The manufacturing method of a multilayer printed wiring board including the process of the following (A)-(E) performed sequentially.
(A): Step of forming an insulating layer having a surface arithmetic average roughness (Ra) of 150 nm or less and a metal film layer laminated on the insulating layer (B): forming a wiring precursor on the metal film layer Step (C): Step of performing heat treatment (D): Step of forming a wiring by removing a metal film layer other than the portion immediately below the wiring precursor by flash etching (E): Surface treatment step of wiring (A) The process is
(I) a step of forming a metal film layer by electroless plating after forming an insulating layer and roughening the surface of the insulating layer;
(Ii) a step of forming an insulating layer and a metal film layer laminated on the insulating layer with an adhesive film with a metal film, or
(Iii) a step of forming an insulating layer and a metal film layer laminated on the insulating layer with an adhesive film with a metal film, removing the metal film layer, and then forming the metal film layer by electroless plating The method of claim 1. The method according to claim 1 or 2, wherein the step (E) is a process of forming the wiring surface into a rough surface by wet etching.
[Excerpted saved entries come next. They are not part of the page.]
/-- CCMD_TLBINV (R71, R175): a core's translations of an ASID go, once no instruction holds one, PUBLISH among them; until then the core's page is held
for it. Operands: core, n (the ASID), ok (the write itself; the machine's own continuation has false). -/
def execCcmdTlbinv (s : State) : Out :=
  let i := s.inp
  .next
    (let s := s.park
    let k := s.getCore i.core
    if i.ok ∧ k.invalidating.isSome then s.holdPort i.core .ccmdTlbinv i
    else
      match (s.holdsOn i.core k i.n) <|> (s.publishHolds (fun p => p.core == i.core && p.asid == i.n)) with
      | some t => (s.setCore i.core { k with invalidating := some i.n }).comesAfter .ccmdTlbinv { i with ok := false } t
      | none => (s.setCore i.core { k with tlb := k.tlb.filter (fun t => t.asid != i.n), invalidating := none }).releasePort i.core)

/-- CCMD_FLUSH_CHAIN_CACHE (R222). Operand: core. -/
def execCcmdFlushChainCache (s : State) : Out :=
  .next (s.pageAccess .ccmdFlushChainCache (fun s => s.modCore s.inp.core (fun k => { k with chains := [] })))

/-! Queues and apertures (R66, R67). -/

/-- CREATE_QUEUE. -/
def execCreateQueue (s : State) : Out :=
  .next
    (let n := bitsN (s.param 0) 5 0
    let log2 := bitsN (s.param 0) 19 16
    if !s.paramsOk [maskOf 5 0 + maskOf 19 16, maskOf 51 12, maskOf 51 12, maskOf 12 0, maskOf 51 3, maskOf 63 0] ∨ n = 0 ∨ log2 < 6 ∨ 12 < log2
        ∨ (tget s.queues n).isSome then s.finish 2 0
    else
      let q := HostQueue.fresh (s.param 1) (s.param 2) log2 (s.param 3) (s.param 4) (BitVec.ofNat 64 (s.param 5))
      { s with queues := tset s.queues n q }.finish 0 0)

/-- DELETE_QUEUE: nothing more is fetched from the queue, and it goes when all its started commands have completed. -/
def execDeleteQueue (s : State) : Out :=
  .next
    (let n := s.param 0
    if !s.paramsOk [maskOf 5 0] ∨ n = 0 then s.finish 2 0
    else
      match tget s.queues n with
      | none => s.finish 2 0
      | some q =>
        if q.started.isEmpty ∧ q.ready.isEmpty then { s with queues := tdel s.queues n }.finish 0 0
        else (s.modQueue n (fun q => { q with deleting := true })).later .deleteQueue s.inp)

/-- The windows that no aperture may cover (R66). -/
def forbidden : List (Nat × Nat) :=
  [(portBase, 0x400000), (hmBase, 0x4000), (manifestBase, 0x1000), (mbxBase, 0x10000), (reserveLo, hbmEnd - reserveLo)]

/-- Whether two ranges share an address. -/
def rangesMeet (a n b m : Nat) : Bool := decide (a < b + m) && decide (b < a + n)

/-- OPEN_APERTURE. -/
def execOpenAperture (s : State) : Out :=
  .next
    (let idx := bitsN (s.param 0) 3 0
    let node := bitsN (s.param 0) 28 16
    let base := s.param 1
    let len := s.param 2
    if !s.paramsOk [maskOf 3 0 + maskOf 8 8 + maskOf 28 16, maskOf 51 16, maskOf 63 0] ∨ node < 0x1000 ∨ 0x11FF < node ∨ len = 0 ∨ len % 0x10000 ≠ 0
        ∨ forbidden.any (fun r => rangesMeet base len r.1 r.2)
        ∨ s.apertures.any (fun a => a.1 != idx && rangesMeet base len a.2.base a.2.len) then s.finish 2 0
    else
      { s with apertures := tset s.apertures idx { base := base, len := len, node := node, rw := (s.param 0).testBit 8 } }.finish 0 0)

/-- CLOSE_APERTURE. -/
def execCloseAperture (s : State) : Out :=
  .next
    (if !s.paramsOk [maskOf 3 0] then s.finish 2 0
    else { s with apertures := tdel s.apertures (s.param 0) }.finish 0 0)
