-- ==== Sys2Proof/Safety.lean ====
section
/-!
DEFINITION. What counts as a safe run: every step answers a next state, and memory stays in its canonical form. And the frames in which
the claims say what an instruction leaves as it was.
-/

namespace Sys2Proof.Machine

open Sys2Proof

/-- A state from which the machine goes on. -/
def State.GoesOn (s : State) : Prop := ∃ t, step s = .next t

/-- A state that some number of steps reaches. -/
inductive Reaches : State → State → Prop where
  | refl (s : State) : Reaches s s
  | step (s t u : State) (h : Reaches s t) (hu : Sys2Proof.Machine.step t = .next u) : Reaches s u

/-- A safe state: every state that it reaches goes on, but for OFF, and keeps memory canonical. -/
def State.Safe (s : State) : Prop := ∀ t, Reaches s t → Memory.wf t.mem ∧ (t.GoesOn ∨ step t = .fault .off)

/-! Frames. -/

/-- The effect of a scalar result: rd holds `v` (s0 stays zero, R320) with no error marked in it (R271), the pc is `pc`, no wait is under way, and
every other register and everything else of the module is as before. -/
def ScalarEffect (s t : State) (rd : BitVec 5) (v pc : Word) : Prop :=
  t.x rd = (if rd = 0 then 0 else v) ∧ (∀ q, q ≠ rd → t.x q = s.x q) ∧ t.strand.pc = pc ∧
    t.strand.waits = none ∧ t.strand.bad = (if rd = 0 then s.strand.bad else s.strand.bad.filter (fun b => b.1 != rd.toNat)) ∧
    { t with strand := { t.strand with
      pc := s.strand.pc
      regs := { t.strand.regs with xs := s.strand.regs.xs }
      waits := s.strand.waits
      bad := s.strand.bad } } = s

/-- The little-endian value of the `n` bytes from `a` (R4), byte by byte. -/
def bytesValue (m : Mem) (a n : Nat) : Nat := valueOf ((List.range n).map (fun i => mget m (a + i)))

/-- Bytes that a strand may load locally, and those it may store (R330, R140): below the mooring area, or for a load wholly in the
descriptor cells. -/
abbrev LocalReadable (s : State) (a n : Nat) : Prop :=
  a + n ≤ s.core.moorBase ∨ (s.core.moorBase + 0x1000 ≤ a ∧ a + n ≤ s.core.moorBase + 0x2000)
abbrev LocalWritable (s : State) (a n : Nat) : Prop := a + n ≤ s.core.moorBase

/-- `t` is `s` with local bytes from `a` replaced by the low `n` bytes of a value (R330) and the pc at the next word: every other local
byte, every full/empty bit, every register and all else is as before. -/
def LocalStored (s t : State) (a n : Nat) (v : Word) : Prop :=
  (∀ x, mget t.core.loc x = if a ≤ x ∧ x < a + n then BitVec.ofNat 8 (v.toNat / 256 ^ (x - a)) else mget s.core.loc x) ∧
    t.strand.pc = s.strand.pc + 4 ∧ t.strand.waits = none ∧
    { t with
      core := { t.core with loc := s.core.loc, locPoison := s.core.locPoison }
      strand := { t.strand with pc := s.strand.pc, waits := s.strand.waits } } = s

/-- The number that a core's next deposit takes is no record's (R137). -/
abbrev FreshDeposit (k : Core) : Prop := ∀ r ∈ k.records, r.dseq ≠ k.dseq

/-- Every record's deposit number lies below its core's counter, or is a number above every counter that a record has while its registration is
unanswered (R137, R431). -/
abbrev Numbered (k : Core) : Prop := ∀ r ∈ k.records, r.dseq < k.dseq ∨ 2 ^ 48 ≤ r.dseq

/-- The record fits the mooring area of the core in hand (R140). -/
abbrev FitsMooring (s : State) (r : Record) : Prop :=
  (firstFit s.core.usedBlocks (ceilDiv r.fullLength 64) ((s.core.moorSize - 0x4000) / 64)).isSome = true

/-- Core `c` holds a record with the next deposit number of before, last in the ready order of its priority (R144). -/
def ReadyLast (s t : State) (c : Nat) (r : Record) : Prop :=
  r ∈ (t.getCore c).records ∧ r.dseq = s.core.dseq ∧ r.ready = true ∧
    ((tget (t.getCore c).order r.prio).getD []).getLast? = some r.dseq

/-- The blocks of the mooring area that records hold once the strand in hand has left its slot: the filling strand, if there is one, then runs, and
its record's blocks are free (R124, R138). -/
def State.blocksLeft (s : State) : List (Nat × Nat) := (s.core.promote (slotIsB s.slot)).usedBlocks

/-- The record of a trap of the strand in hand fits the mooring area (R140, R252). -/
abbrev FitsTrap (s : State) (r : Record) : Prop :=
  (firstFit s.blocksLeft (ceilDiv r.fullLength 64) ((s.core.moorSize - 0x4000) / 64)).isSome = true

/-- The FAULT record of a trap of the strand in hand (R257, R259), as it is deposited (R252): with its LENGTH, the core's next deposit number and
the lowest blocks of the mooring area that are free. -/
def State.trapRecord (s : State) (pc : Word) (t : TrapBlock) (es : List ConvoyEntry) : Record :=
  let n := (s.fullRecord .fault pc t es).fullLength
  { s.fullRecord .fault pc t es with
    length := n
    dseq := s.core.dseq
    block := (firstFit s.blocksLeft (ceilDiv n 64) ((s.core.moorSize - 0x4000) / 64)).getD 0 }

/-- The fault queue of a context has room for a record of `n` blocks (R254, R255). -/
abbrev RingRoom (s : State) (c : Context) (n : Nat) : Prop :=
  (s.peek (c.fqBase + 8) 8 + 2 ^ 64 - s.peek c.fqBase 8) % 2 ^ 64 + skipBlocks (s.peek (c.fqBase + 8) 8) (2 ^ c.fqLog2) n + n ≤ 2 ^ c.fqLog2

/-- Where a record of `n` blocks goes in a context's fault queue (R254). -/
def ringPlace (s : State) (c : Context) (n : Nat) : Nat :=
  let tail := s.peek (c.fqBase + 8) 8
  c.fqBase + 64 + 64 * ((tail + skipBlocks tail (2 ^ c.fqLog2) n) % 2 ^ c.fqLog2)

/-- A trap taken by the strand in hand (R252-R261): its slot is free; record `r` of the context numbered `ctx`, which counted as a deposit of the
core, stands in the fault queue with its bytes, QTAIL counts its blocks, the serving hart's fault bit of the context is set, and memory
outside QTAIL and the ring is as before. -/
def TrapTaken (s t : State) (ctx : Nat) (c : Context) (r : Record) : Prop :=
  let n := ceilDiv r.length 64
  t.acting = false ∧ (t.getCore s.here).dseq = s.core.dseq + 1 ∧
    tget t.contexts ctx = some { c with pendingFaults := tset c.pendingFaults (ringPlace s c n) (s.here, r) } ∧
    (∀ i, i < r.bytes.length → mget t.mem (ringPlace s c n + i) = r.bytes.getD i 0) ∧
    (∀ i, i < 8 → mget t.mem (c.fqBase + 8 + i) = BitVec.ofNat 8
      ((s.peek (c.fqBase + 8) 8 + skipBlocks (s.peek (c.fqBase + 8) 8) (2 ^ c.fqLog2) n + n) / 256 ^ i)) ∧
    (t.hart (hartOf s.here)).fltCtx = (s.hart (hartOf s.here)).fltCtx ||| BitVec.ofNat 64 (2 ^ (ctx % 64)) ∧
    ∀ x, (x < c.fqBase + 8 ∨ (c.fqBase + 16 ≤ x ∧ x < c.fqBase + 64) ∨ c.fqBase + 64 + 64 * 2 ^ c.fqLog2 ≤ x) →
      mget t.mem x = mget s.mem x

/-! Vector words. -/

/-- The word in execution has no defect of decode or issue (R291), and the elements below VL lie within a register (R127). -/
abbrev WordRuns (s : State) (i : Instr) : Prop := s.defect i = none ∧ s.vl * widthOf s.sew ≤ 65536

/-- The entries that a word's raised flags leave (R249): of each class, the lowest index that raised it. -/
def LowestOf (fs kept : List (Flag × Nat)) : Prop :=
  ∀ c i, (c, i) ∈ kept ↔ (c, i) ∈ fs ∧ ∀ j, (c, j) ∈ fs → i ≤ j

/-- What a word leaves of the strand's open convoy and of all else, where it writes vector register `vd` only: element `k` of width
`w` holds what `f k` gives, else what it held (R344); no other register changes, no error is marked anew (R271); the convoy keeps the lowest
of the flags `fs`, and SAT. -/
def VectorEffect (s u : State) (vd w : Nat) (f : Nat → Option Nat) (fs : List (Flag × Nat)) (sat : Bool) : Prop :=
  (∀ k, (k + 1) * w ≤ 65536 → elemOf (u.v vd) k w = match f k with
    | some x => x % 2 ^ w
    | none => elemOf (s.v vd) k w) ∧
    (∀ n : Fin 32, n.val ≠ vd → u.strand.regs.vs[n] = s.strand.regs.vs[n]) ∧
    (∃ kept, LowestOf fs kept ∧
      u.strand.cv = { s.strand.cv with flags := s.strand.cv.flags ++ kept, sat := s.strand.cv.sat || sat }) ∧
    (∀ b ∈ u.strand.bad, b ∈ s.strand.bad) ∧ (∀ b ∈ s.strand.bad, b.1 ≠ 32 + vd → b ∈ u.strand.bad) ∧
    { u with strand := { u.strand with
      regs := { u.strand.regs with vs := s.strand.regs.vs }
      dirtyV := s.strand.dirtyV
      bad := s.strand.bad
      cv := s.strand.cv } } = s

/-- A full binary tree of additions over a sequence of elements (R245). -/
inductive SumTree where
  | leaf (x : Nat)
  | node (l r : SumTree)
  deriving DecidableEq, Repr

/-- The leaves of a tree, from the left. -/
def SumTree.leaves : SumTree → List Nat
  | .leaf x => [x]
  | .node l r => l.leaves ++ r.leaves

/-- The value of a tree of rounded additions, and the flags of all its additions (R245). -/
def SumTree.value (code : Nat) (mode : Mode) : SumTree → Nat × List Flag
  | .leaf x => (x, [])
  | .node l r =>
    let p := l.value code mode
    let q := r.value code mode
    let z := addElem code mode p.1 q.1
    (z.1, p.2 ++ q.2 ++ z.2)

/-- `v` with the flags `fs` is the sum of the elements `xs` by some full binary tree of rounded additions over them in any order (R245); a
NaN passed on is the canonical one (R234). -/
def TreeSum (code : Nat) (mode : Mode) (xs : List Nat) (v : Nat) (fs : List Flag) : Prop :=
  ∃ t : SumTree, t.leaves.Perm xs ∧ v = (canonElem code (t.value code mode).1).1 ∧
    ∀ c, c ∈ fs ↔ c ∈ (t.value code mode).2 ++ (canonElem code (t.value code mode).1).2

/-- The order of R234 on values that are not NaN: `x` does not rank above `y`; −0 ranks below +0. -/
def NotAbove (x y : FV) : Prop := cmpFV x y < 0 ∨ (cmpFV x y = 0 ∧ (x.isNeg = true ∨ y.isNeg = false))

/-- `v` is the extreme of the elements `xs` of a floating-point format (R234, R355): a NaN is missing data, and only where all are NaN is the
result the canonical NaN. -/
def ExtremeOf (f : Fmt) (larger : Bool) (xs : List Nat) (v : Nat) : Prop :=
  ((∀ x ∈ xs, (f.decode x).isNan = true) → v = f.qnan) ∧
  ((∃ x ∈ xs, (f.decode x).isNan = false) → v ∈ xs ∧ (f.decode v).isNan = false ∧
    ∀ x ∈ xs, (f.decode x).isNan = false →
      if larger then NotAbove (f.decode x) (f.decode v) else NotAbove (f.decode v) (f.decode x))

/-- What a word leaves where its one result is a scalar, due when the convoy retires (R345), and flags. -/
def ScalarDue (s u : State) (rd : BitVec 5) (v : Word) (fs : List (Flag × Nat)) : Prop :=
  ∃ kept, LowestOf fs kept ∧
    u = { s with strand := { s.strand with
      cv := { s.strand.cv with scalars := s.strand.cv.scalars ++ [(rd, v)], flags := s.strand.cv.flags ++ kept } } }

/-- Bit `k` of a mask register as it is stored. -/
def State.maskBit (s : State) (n k : Nat) : Bool := (s.strand.regs.ms.toList.getD n 0).getLsbD k

/-- What a word leaves where it writes mask register `md` only: bit `k` below VLENB holds what `f k` gives, else what it held; m0 stays
(R343). -/
def MaskEffect (s u : State) (md : Nat) (f : Nat → Option Bool) (fs : List (Flag × Nat)) : Prop :=
  (md ≠ 0 → md < 8 → ∀ k, k < s.core.vlenb → u.maskBit md k = (f k).getD (s.maskBit md k)) ∧
    (∀ n : Fin 8, n.val ≠ md ∨ md = 0 → u.strand.regs.ms[n] = s.strand.regs.ms[n]) ∧
    (∃ kept, LowestOf fs kept ∧ u.strand.cv = { s.strand.cv with flags := s.strand.cv.flags ++ kept }) ∧
    (∀ b ∈ u.strand.bad, b ∈ s.strand.bad) ∧ (∀ b ∈ s.strand.bad, b.1 ≠ 64 + md → b ∈ u.strand.bad) ∧
    { u with strand := { u.strand with
      regs := { u.strand.regs with ms := s.strand.regs.ms }
      dirtyM := s.strand.dirtyM
      bad := s.strand.bad
      cv := s.strand.cv } } = s

/-- An access of the core in hand to an ordinary page of this module whose translation the core holds, and where it lies (R171, R175). -/
def HeldPage (s : State) (acc : Access) (a n pa : Nat) : Prop :=
  a + n ≤ 2 ^ 57 ∧ a % 0x10000 + n ≤ 0x10000 ∧ s.core.homeNode s.fabric.node a = s.fabric.node ∧
    ∃ t, s.core.tlb.find? (fun t => t.asid == s.core.asid.toNat && decide (t.base ≤ a) && decide (a < t.base + t.size)) = some t ∧
      admits acc t.leaf = true ∧ leafClass t.leaf = 0 ∧
      pa = leafAddr t.leaf + a % (if t.size = 0x10000 then 0x10000 else if t.size = 0x200000 then 0x200000 else 0x40000000)

/-- The step of `s` runs a word on `u` (R211, R222, R271): as what it decodes to, or as the illegal instruction; in deterministic mode a memory word
waits while an access before it has not performed, a position word waits for a walk, and a word that reads a damaged register traps. -/
def RunsWord (s u : State) (w : BitVec 32) : Prop :=
  let waits := u.core.detm && touchesMemory w && (u.heldHere || u.outstanding u.here u.strand.cell)
  (waits = true → step s = .next (u.afterAll (fun t => t))) ∧
    (waits = false →
      (∀ i, decode w = .ok i →
        let walks := u.strand.cv.live && (u.defect i).isNone && u.walkDue i
        (u.readsDamage i = false → walks = false → step s = exec i u) ∧ (u.readsDamage i = true → step s = .next (u.damageTrap i)) ∧
          (u.readsDamage i = false → walks = true → step s = .next (u.stall false))) ∧
      ∀ e, decode w = .error e → step s = exec (.illegalInstruction w) u)
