-- ==== Sys2Proof/Certificates/Slice0/Obligations.lean ====
section
/-! DEFINITION. The statements for the provers. -/

open Sys2Proof Sys2Proof.Machine

/-- R322, R323: the register-register words, with their frame. -/
def Obligations.IntegerRegisterResults : Prop :=
 ((∀ (s : State) (rd rs1 rs2 : BitVec 5), ∀ p ∈ ([(.add, fun a b => w64 (a.toNat + b.toNat)),
     (.sub, fun a b => BitVec.ofInt 64 (a.toInt - b.toInt)), (.sll, fun a b => w64 (a.toNat * 2 ^ (b.toNat % 64))),
     (.srl, fun a b => w64 (a.toNat / 2 ^ (b.toNat % 64))), (.sra, fun a b => BitVec.ofInt 64 (a.toInt / 2 ^ (b.toNat % 64))),
     (.slt, fun a b => if a.toInt < b.toInt then 1 else 0), (.sltu, fun a b => if a.toNat < b.toNat then 1 else 0), (.xor, fun a b => a ^^^ b),
     (.or, fun a b => a ||| b), (.and, fun a b => a &&& b), (.mul, fun a b => w64 (a.toNat * b.toNat)),
     (.mulh, fun a b => BitVec.ofInt 64 (a.toInt * b.toInt / 2 ^ 64)), (.mulhu, fun a b => w64 (a.toNat * b.toNat / 2 ^ 64)),
     (.min, fun a b => if b.toInt < a.toInt then b else a), (.max, fun a b => if a.toInt < b.toInt then b else a),
     (.minu, fun a b => if b.toNat < a.toNat then b else a), (.maxu, fun a b => if a.toNat < b.toNat then b else a)] :
     List ((BitVec 5 → BitVec 5 → BitVec 5 → Instr) × (Word → Word → Word))),
    ∃ t, exec (p.1 rd rs1 rs2) s = .next t ∧ ScalarEffect s t rd (p.2 (s.x rs1) (s.x rs2)) (s.strand.pc + 4)) ∧
   ∀ (s : State) (rd rs1 rs2 : BitVec 5) (n : BitVec 2), ∃ t, exec (.lea rd rs1 rs2 n) s = .next t ∧
     ScalarEffect s t rd (w64 ((s.x rs1).toNat + (s.x rs2).toNat * 2 ^ n.toNat)) (s.strand.pc + 4)) ∧
 (∀ (s : State) (rd rs1 : BitVec 5), (∃ t c, exec (.clz rd rs1) s = .next t ∧ ScalarEffect s t rd (w64 c) (s.strand.pc + 4) ∧ c ≤ 64 ∧
    (∀ i, i < c → (s.x rs1).getLsbD (63 - i) = false) ∧ (c < 64 → (s.x rs1).getLsbD (63 - c))) ∧
   (∃ t c, exec (.ctz rd rs1) s = .next t ∧ ScalarEffect s t rd (w64 c) (s.strand.pc + 4) ∧ c ≤ 64 ∧
    (∀ i, i < c → (s.x rs1).getLsbD i = false) ∧ (c < 64 → (s.x rs1).getLsbD c)) ∧
   ∃ t, exec (.popc rd rs1) s = .next t ∧
    ScalarEffect s t rd (w64 ((List.range 64).filter (fun i => (s.x rs1).getLsbD i)).length) (s.strand.pc + 4)) ∧
 (∀ (s : State) (rd rs1 rs2 : BitVec 5), ∀ p ∈ ([(.div, fun a b =>
     if b = 0 then BitVec.ofInt 64 (-1)
     else if a.toInt = -2 ^ 63 ∧ b.toInt = -1 then BitVec.ofInt 64 (-2 ^ 63)
     else BitVec.ofInt 64 (a.toInt.tdiv b.toInt)), (.divu, fun a b => if b = 0 then BitVec.ofInt 64 (-1) else w64 (a.toNat / b.toNat)),
     (.rem, fun a b =>
     if b = 0 then a
     else if a.toInt = -2 ^ 63 ∧ b.toInt = -1 then 0
     else BitVec.ofInt 64 (a.toInt - a.toInt.tdiv b.toInt * b.toInt)),
     (.remu, fun a b => if b = 0 then a else w64 (a.toNat - a.toNat / b.toNat * b.toNat))] :
     List ((BitVec 5 → BitVec 5 → BitVec 5 → Instr) × (Word → Word → Word))),
    ∃ t, exec (p.1 rd rs1 rs2) s = .next t ∧ ScalarEffect s t rd (p.2 (s.x rs1) (s.x rs2)) (s.strand.pc + 4))

/-- R324, R325: the immediate words. -/
def Obligations.ImmediateResults : Prop :=
 (∀ (s : State) (rd rs1 : BitVec 5) (imm : BitVec 12), ∀ p ∈ ([(.addi, fun a i => BitVec.ofInt 64 (a.toInt + i)),
    (.slti, fun a i => if a.toInt < i then 1 else 0), (.sltiu, fun a i => if a.toNat < (BitVec.ofInt 64 i).toNat then 1 else 0),
    (.xori, fun a i => a ^^^ BitVec.ofInt 64 i), (.ori, fun a i => a ||| BitVec.ofInt 64 i), (.andi, fun a i => a &&& BitVec.ofInt 64 i)] :
    List ((BitVec 5 → BitVec 5 → BitVec 12 → Instr) × (Word → Int → Word))),
   ∃ t, exec (p.1 rd rs1 imm) s = .next t ∧ ScalarEffect s t rd (p.2 (s.x rs1) imm.toInt) (s.strand.pc + 4)) ∧
  (∀ (s : State) (rd rs1 : BitVec 5) (sh : BitVec 6), ∀ p ∈ ([(.slli, fun a n => w64 (a.toNat * 2 ^ n)),
     (.srli, fun a n => w64 (a.toNat / 2 ^ n)), (.srai, fun a n => BitVec.ofInt 64 (a.toInt / 2 ^ n))] :
     List ((BitVec 5 → BitVec 5 → BitVec 6 → Instr) × (Word → Nat → Word))),
    ∃ t, exec (p.1 rd rs1 sh) s = .next t ∧ ScalarEffect s t rd (p.2 (s.x rs1) sh.toNat) (s.strand.pc + 4)) ∧
  ∀ (s : State) (rd : BitVec 5) (imm : BitVec 20),
   (∃ t, exec (.lui rd imm) s = .next t ∧ ScalarEffect s t rd (BitVec.ofInt 64 (imm.toInt * 2 ^ 12)) (s.strand.pc + 4)) ∧
   ∃ t, exec (.addpc rd imm) s = .next t ∧ ScalarEffect s t rd (s.strand.pc + BitVec.ofInt 64 (imm.toInt * 2 ^ 12)) (s.strand.pc + 4)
The method of any one of Claims 1-3 whose heat processing temperature of a (C) process is 180 degreeC or more. (B) The process is
(i) a step of laminating a dry film on the metal film layer, exposing and developing,
(ii) a process of performing electroplating; and
(iii) The method of any one of Claims 1-4 including the process of removing a dry film. The method according to claim 1, wherein the metal film layer formed in the step (A) is a copper film layer, and the wiring precursor formed in the step (B) is a wiring precursor made of copper. The method according to claim 1, wherein the flash etching in the step (D) is performed by spraying a hydrogen peroxide-based etching solution at 25 to 50 ° C. for 10 to 120 seconds.   The method according to claim 1, wherein the insulating layer comprises a cured product of a resin composition including an epoxy resin, an epoxy curing agent, and an inorganic filler.   The multilayer printed wiring board manufactured by the method of any one of Claims 1-8.   A semiconductor device comprising the multilayer printed wiring board according to claim 9.